What to do:
Each line in the records below, from the one that contains "t.ask x = (none, (t.ask" to the one that contains "s.cmdIn s := by simp [fetchByFsm, hf]", should be reproduced exactly, the first and last included.

### Data section ###

-- ==== Sys2Proof/Laws/Ops.lean ====
section
/-!
SUPPORT. What each shared operation can do, said once: the outstanding transaction, the flush, the set commands, the
commands as a whole, and one step.
-/

namespace Sys2Proof.Machine

/-! ### Responses -/

@[simp] theorem rspOf_true (d : Byte) : rspOf true d = 0x0100 ||| d.setWidth 16 := rfl
@[simp] theorem rspOf_false (d : Byte) : rspOf false d = 0x0000 := rfl

/-! ### The transaction of a command -/

/-- Without an answer the command waits in BUS. -/
theorem State.awaitBus_none {s : State} {op : BusOp} {t : Transport} (h : s.transport.ask op.txn = (none, t)) :
    s.awaitBus op = { s with transport := t, fsm := .bus op } := by
  simp [State.awaitBus, h]

/-- With an answer the command finishes. -/
theorem State.awaitBus_some {s : State} {op : BusOp} {d : BusDraw} {t : Transport}
    (h : s.transport.ask op.txn = (some d, t)) : s.awaitBus op = { s with transport := t }.finish op d := by
  simp [State.awaitBus, h]

theorem State.issue_none {s : State} {op : BusOp} {t : Transport} (h : s.transport.ask op.txn = (none, t)) :
    s.issue op = { s with transport := t, fsm := .bus op } := by
  simp [State.issue, State.awaitBus, h]

theorem State.issue_some {s : State} {op : BusOp} {d : BusDraw} {t : Transport}
    (h : s.transport.ask op.txn = (some d, t)) :
    s.issue op = { s with transport := t, fsm := .bus op }.finish op d := by
  simp [State.issue, State.awaitBus, h]

/-- Issuing is awaiting: FSM goes to BUS either way before the command ends. -/
theorem State.issue_eq_awaitBus (s : State) (op : BusOp) : s.issue op = { s with fsm := .bus op }.awaitBus op := rfl

/-! ### The flush and the set commands -/

theorem State.flush_error {s : State} {a : CacheArray} {c : FaultCause}
    (h : pack s.cfg.nonbinaryPack (s.cached a) = .error c) : s.flush a = s.raiseFault c := by
  simp [State.flush, h]

theorem State.flush_ok {s : State} {a : CacheArray} {b : Byte} (h : pack s.cfg.nonbinaryPack (s.cached a) = .ok b) :
    s.flush a = s.issue (.write a b) := by
  simp [State.flush, h]

theorem State.setPin_valid {s : State} {a : CacheArray} {pin val : Byte} {i : Fin 8} (h : pinIndex pin = some i) :
    s.setPin a pin val true = (s.setCached a ((s.cached a).set i.val val)).flush a := by
  simp [State.setPin, h]

theorem State.setPin_invalidPin {s : State} {a : CacheArray} {pin val : Byte} {ok : Bool} (h : pinIndex pin = none) :
    s.setPin a pin val ok = s.noop := by
  simp [State.setPin, h]

theorem State.setPin_invalidValue {s : State} {a : CacheArray} {pin val : Byte} : s.setPin a pin val false = s.noop := by
  unfold State.setPin
  split <;> rfl

theorem State.setPort_valid {s : State} {a : CacheArray} {list : List Byte} (h : listOk list = true) :
    s.setPort a list = (s.setCached a (arrayOfList list)).flush a := by
  simp [State.setPort, h]

theorem State.setPort_invalid {s : State} {a : CacheArray} {list : List Byte} (h : listOk list = false) :
    s.setPort a list = s.noop := by
  simp [State.setPort, h]

/-- Everything a per-pin set command can do. -/
theorem State.setPin_cases (s : State) (a : CacheArray) (pin val : Byte) (ok : Bool) :
    s.setPin a pin val ok = s.noop ∨
    ∃ i, pinIndex pin = some i ∧ ok = true ∧
      s.setPin a pin val ok = (s.setCached a ((s.cached a).set i.val val)).flush a := by
  cases hp : pinIndex pin with
  | none => exact .inl (State.setPin_invalidPin hp)
  | some i =>
    cases ok with
    | false => exact .inl State.setPin_invalidValue
    | true => exact .inr ⟨i, rfl, rfl, State.setPin_valid hp⟩

/-- Everything a per-port set command can do. -/
theorem State.setPort_cases (s : State) (a : CacheArray) (list : List Byte) :
    s.setPort a list = s.noop ∨
    (list.length = 8 ∧ s.setPort a list = (s.setCached a (arrayOfList list)).flush a) := by
  cases h : listOk list with
  | false => exact .inl (State.setPort_invalid h)
  | true => exact .inr ⟨by simpa [listOk] using h, State.setPort_valid h⟩

/-! ### The commands -/

/-- The kind of an outstanding transaction. -/
def BusOp.traffic : BusOp → Traffic
  | .probe => .probe
  | .read use => .read use.reg
  | .write a _ => .write a.reg

/-- Everything a command can do: be a no-op, issue its presence query or read, or update one cache array (perhaps with what
it held) and flush it. -/
theorem exec_cases (i : Instr) (s : State) :
    exec i s = .next s.noop ∨
    (∃ op, op.traffic = trafficOf i ∧ (∀ a b, op ≠ .write a b) ∧ exec i s = .next (s.issue op)) ∨
    ∃ a v, trafficOf i = .write a.reg ∧ exec i s = .next ((s.setCached a v).flush a) := by
  have pin : ∀ a p v ok, trafficOf i = .write a.reg → exec i s = .next (s.setPin a p v ok) →
      exec i s = .next s.noop ∨
      (∃ op, op.traffic = trafficOf i ∧ (∀ a b, op ≠ .write a b) ∧ exec i s = .next (s.issue op)) ∨
      ∃ a v, trafficOf i = .write a.reg ∧ exec i s = .next ((s.setCached a v).flush a) := by
    intro a p v ok ht he
    rcases s.setPin_cases a p v ok with h | ⟨_, _, _, h⟩
    · exact .inl (he.trans (congrArg _ h))
    · exact .inr (.inr ⟨a, _, ht, he.trans (congrArg _ h)⟩)
  have port : ∀ a l, trafficOf i = .write a.reg → exec i s = .next (s.setPort a l) →
      exec i s = .next s.noop ∨
      (∃ op, op.traffic = trafficOf i ∧ (∀ a b, op ≠ .write a b) ∧ exec i s = .next (s.issue op)) ∨
      ∃ a v, trafficOf i = .write a.reg ∧ exec i s = .next ((s.setCached a v).flush a) := by
    intro a l ht he
    rcases s.setPort_cases a l with h | ⟨_, h⟩
    · exact .inl (he.trans (congrArg _ h))
    · exact .inr (.inr ⟨a, _, ht, he.trans (congrArg _ h)⟩)
  cases i with
  | isConnected => exact .inr (.inl ⟨.probe, rfl, nofun, rfl⟩)
  | beginCmd => exact .inr (.inl ⟨.probe, rfl, nofun, rfl⟩)
  | setMode => exact .inr (.inr ⟨.mode, s.mode, rfl, rfl⟩)
  | getMode => exact .inr (.inl ⟨.read .mode, rfl, nofun, rfl⟩)
  | setInversion => exact .inr (.inr ⟨.inv, s.inv, rfl, rfl⟩)
  | getInversion => exact .inr (.inl ⟨.read .inv, rfl, nofun, rfl⟩)
  | setGpio => exact .inr (.inr ⟨.out, s.out, rfl, rfl⟩)
  | getGpio => exact .inr (.inl ⟨.read .inp, rfl, nofun, rfl⟩)
  | pinMode p v => exact pin .mode p v _ rfl rfl
  | pinModePort l => exact port .mode l rfl rfl
  | invertPin p v => exact pin .inv p v _ rfl rfl
  | invertPinPort l => exact port .inv l rfl rfl
  | digitalWrite p v => exact pin .out p v _ rfl rfl
  | digitalWritePort l => exact port .out l rfl rfl
  | digitalRead p =>
    cases h : pinIndex p with
    | none => exact .inl (by simp [exec, execDigitalRead, h])
    | some j => exact .inr (.inl ⟨.read (.inpPin j), rfl, nofun, by simp [exec, execDigitalRead, h]⟩)
  | digitalReadPort => exact .inr (.inl ⟨.read .inpPort, rfl, nofun, rfl⟩)

/-- A command never stops the machine. -/
theorem exec_next (i : Instr) (s : State) : ∃ t, exec i s = .next t := by
  rcases exec_cases i s with h | ⟨_, _, _, h⟩ | ⟨_, _, _, h⟩ <;> exact ⟨_, h⟩

/-! ### One step -/

@[simp] theorem Fetched.outcome_run (i : Instr) (s : State) : (Fetched.run i s).outcome = exec i s := rfl
@[simp] theorem Fetched.outcome_done (o : Host.Outcome State Fault Refusal) : (Fetched.done o).outcome = o := rfl

/-- A step of an accepted configuration with no reset pending is decided by FSM. -/
theorem step_of_running {s : State} (hc : configRefusal s.cfg = none) (hr : s.resetReq = none) :
    step s = (fetchByFsm s).outcome := by simp [step, fetch, hc, hr]

theorem step_of_reset {s : State} {req : ResetReq} (hc : configRefusal s.cfg = none) (hr : s.resetReq = some req) :
    step s = serviceReset req s := by simp [step, fetch, hc, hr]

theorem step_of_refused {s : State} {r : Refusal} (hc : configRefusal s.cfg = some r) : step s = .refused r := by
  simp [step, fetch, hc]

/-! Several steps (R203) -/

@[simp] theorem steps_zero (s : State) : steps 0 s = .next s := rfl
theorem steps_succ {s t : State} (n : Nat) (h : step s = .next t) : steps (n + 1) s = steps n t := by simp [steps, h]
@[simp] theorem steps_one (s : State) : steps 1 s = step s := by
  simp only [steps]
  split <;> simp_all

@[simp] theorem Transport.polled_zero (t : Transport) (x : Txn) : t.polled x 0 = t := rfl
@[simp] theorem Transport.polled_succ (t : Transport) (x : Txn) (n : Nat) :
    t.polled x (n + 1) = (t.ask x).2.polled x n := rfl

/-- A transport that never answers, asked once, still never answers (R66). -/
theorem Transport.NeverAnswers.ask {t : Transport} {x : Txn} (h : t.NeverAnswers x) :
    t.ask x = (none, (t.ask x).2) ∧ (t.ask x).2.NeverAnswers x := ⟨Prod.ext (h 0) rfl, fun n => h (n + 1)⟩

/-! What a step does by FSM (R26) -/

theorem fetchByFsm_idle_none {s : State} (hf : s.fsm = .idle) (hw : s.cmdIn = []) : fetchByFsm s = .done (.next s) := by
  simp [fetchByFsm, hf, hw]

theorem fetchByFsm_idle {s : State} {h : Word} {rest : List Word} (hf : s.fsm = .idle) (hw : s.cmdIn = h :: rest) :
    fetchByFsm s = takeHeader h rest s := by simp [fetchByFsm, hf, hw]

theorem fetchByFsm_recv {s : State} (hf : s.fsm = .recv) : fetchByFsm s = receive s.cmdIn s := by simp [fetchByFsm, hf]

theorem fetchByFsm_exec {s : State} (hf : s.fsm = .exec) : fetchByFsm s = launch s := by simp [fetchByFsm, hf]

theorem fetchByFsm_bus {s : State} {op : BusOp} (hf : s.fsm = .bus op) :
    fetchByFsm s = .done (.next (s.awaitBus op)) := by simp [fetchByFsm, hf]

theorem fetchByFsm_fault {s : State} (hf : s.fsm = .fault) : fetchByFsm s = .done (.next s) := by simp [fetchByFsm, hf]

/-- Everything a reset request can do (R190, R192, R6). -/
theorem serviceReset_cases (req : ResetReq) (s : State) :
    (∃ op, s.fsm = .bus op ∧ serviceReset req s = .refused .resetDuringBus) ∨
    ((∀ op, s.fsm ≠ .bus op) ∧
      ((req.addr.getD defaultAddr ∈ addrList ∧ serviceReset req s = .next (s.construct req.addr)) ∨
       (req.addr.getD defaultAddr ∉ addrList ∧ serviceReset req s = .refused .addrNotListed))) := by
  unfold serviceReset
  cases hf : s.fsm with
  | bus op => exact .inl ⟨op, rfl, rfl⟩
  | idle | recv | exec | fault =>
    refine .inr ⟨nofun, ?_⟩
    by_cases ha : req.addr.getD defaultAddr ∈ addrList
    · exact .inl ⟨ha, by simp [ha]⟩
    · exact .inr ⟨ha, by simp [ha]⟩

/-- A step is defined only of an accepted configuration. -/
theorem configRefusal_of_step {s t : State} (h : step s = .next t) : configRefusal s.cfg = none := by
  cases hc : configRefusal s.cfg with
  | none => rfl
  | some r => simp [step, fetch, hc] at h

/-- Running a complete command: its meaning in the state with FSM in EXEC. -/
theorem launch_cases (s : State) :
    (∃ op, decodeHeader s.hdr = .ok op ∧
      launch s = .run (op.command (pinField s.hdr) (valField s.hdr) s.received) { s with fsm := .exec }) ∨
    ∃ e, decodeHeader s.hdr = .error e ∧ launch s = .done (.fault .headerNotAccepted) := by
  unfold launch decodeCommand
  cases h : decodeHeader s.hdr with
  | ok op => exact .inl ⟨op, rfl, rfl⟩
  | error e => exact .inr ⟨e, rfl, rfl⟩

end Sys2Proof.Machine
end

###

Output for this task:
    t.ask x = (none, (t.ask x).2) ∧ (t.ask x).2.NeverAnswers x := ⟨Prod.ext (h 0) rfl, fun n => h (n + 1)⟩

/-! What a step does by FSM (R26) -/

theorem fetchByFsm_idle_none {s : State} (hf : s.fsm = .idle) (hw : s.cmdIn = []) : fetchByFsm s = .done (.next s) := by
  simp [fetchByFsm, hf, hw]

theorem fetchByFsm_idle {s : State} {h : Word} {rest : List Word} (hf : s.fsm = .idle) (hw : s.cmdIn = h :: rest) :
    fetchByFsm s = takeHeader h rest s := by simp [fetchByFsm, hf, hw]

theorem fetchByFsm_recv {s : State} (hf : s.fsm = .recv) : fetchByFsm s = receive s.cmdIn s := by simp [fetchByFsm, hf]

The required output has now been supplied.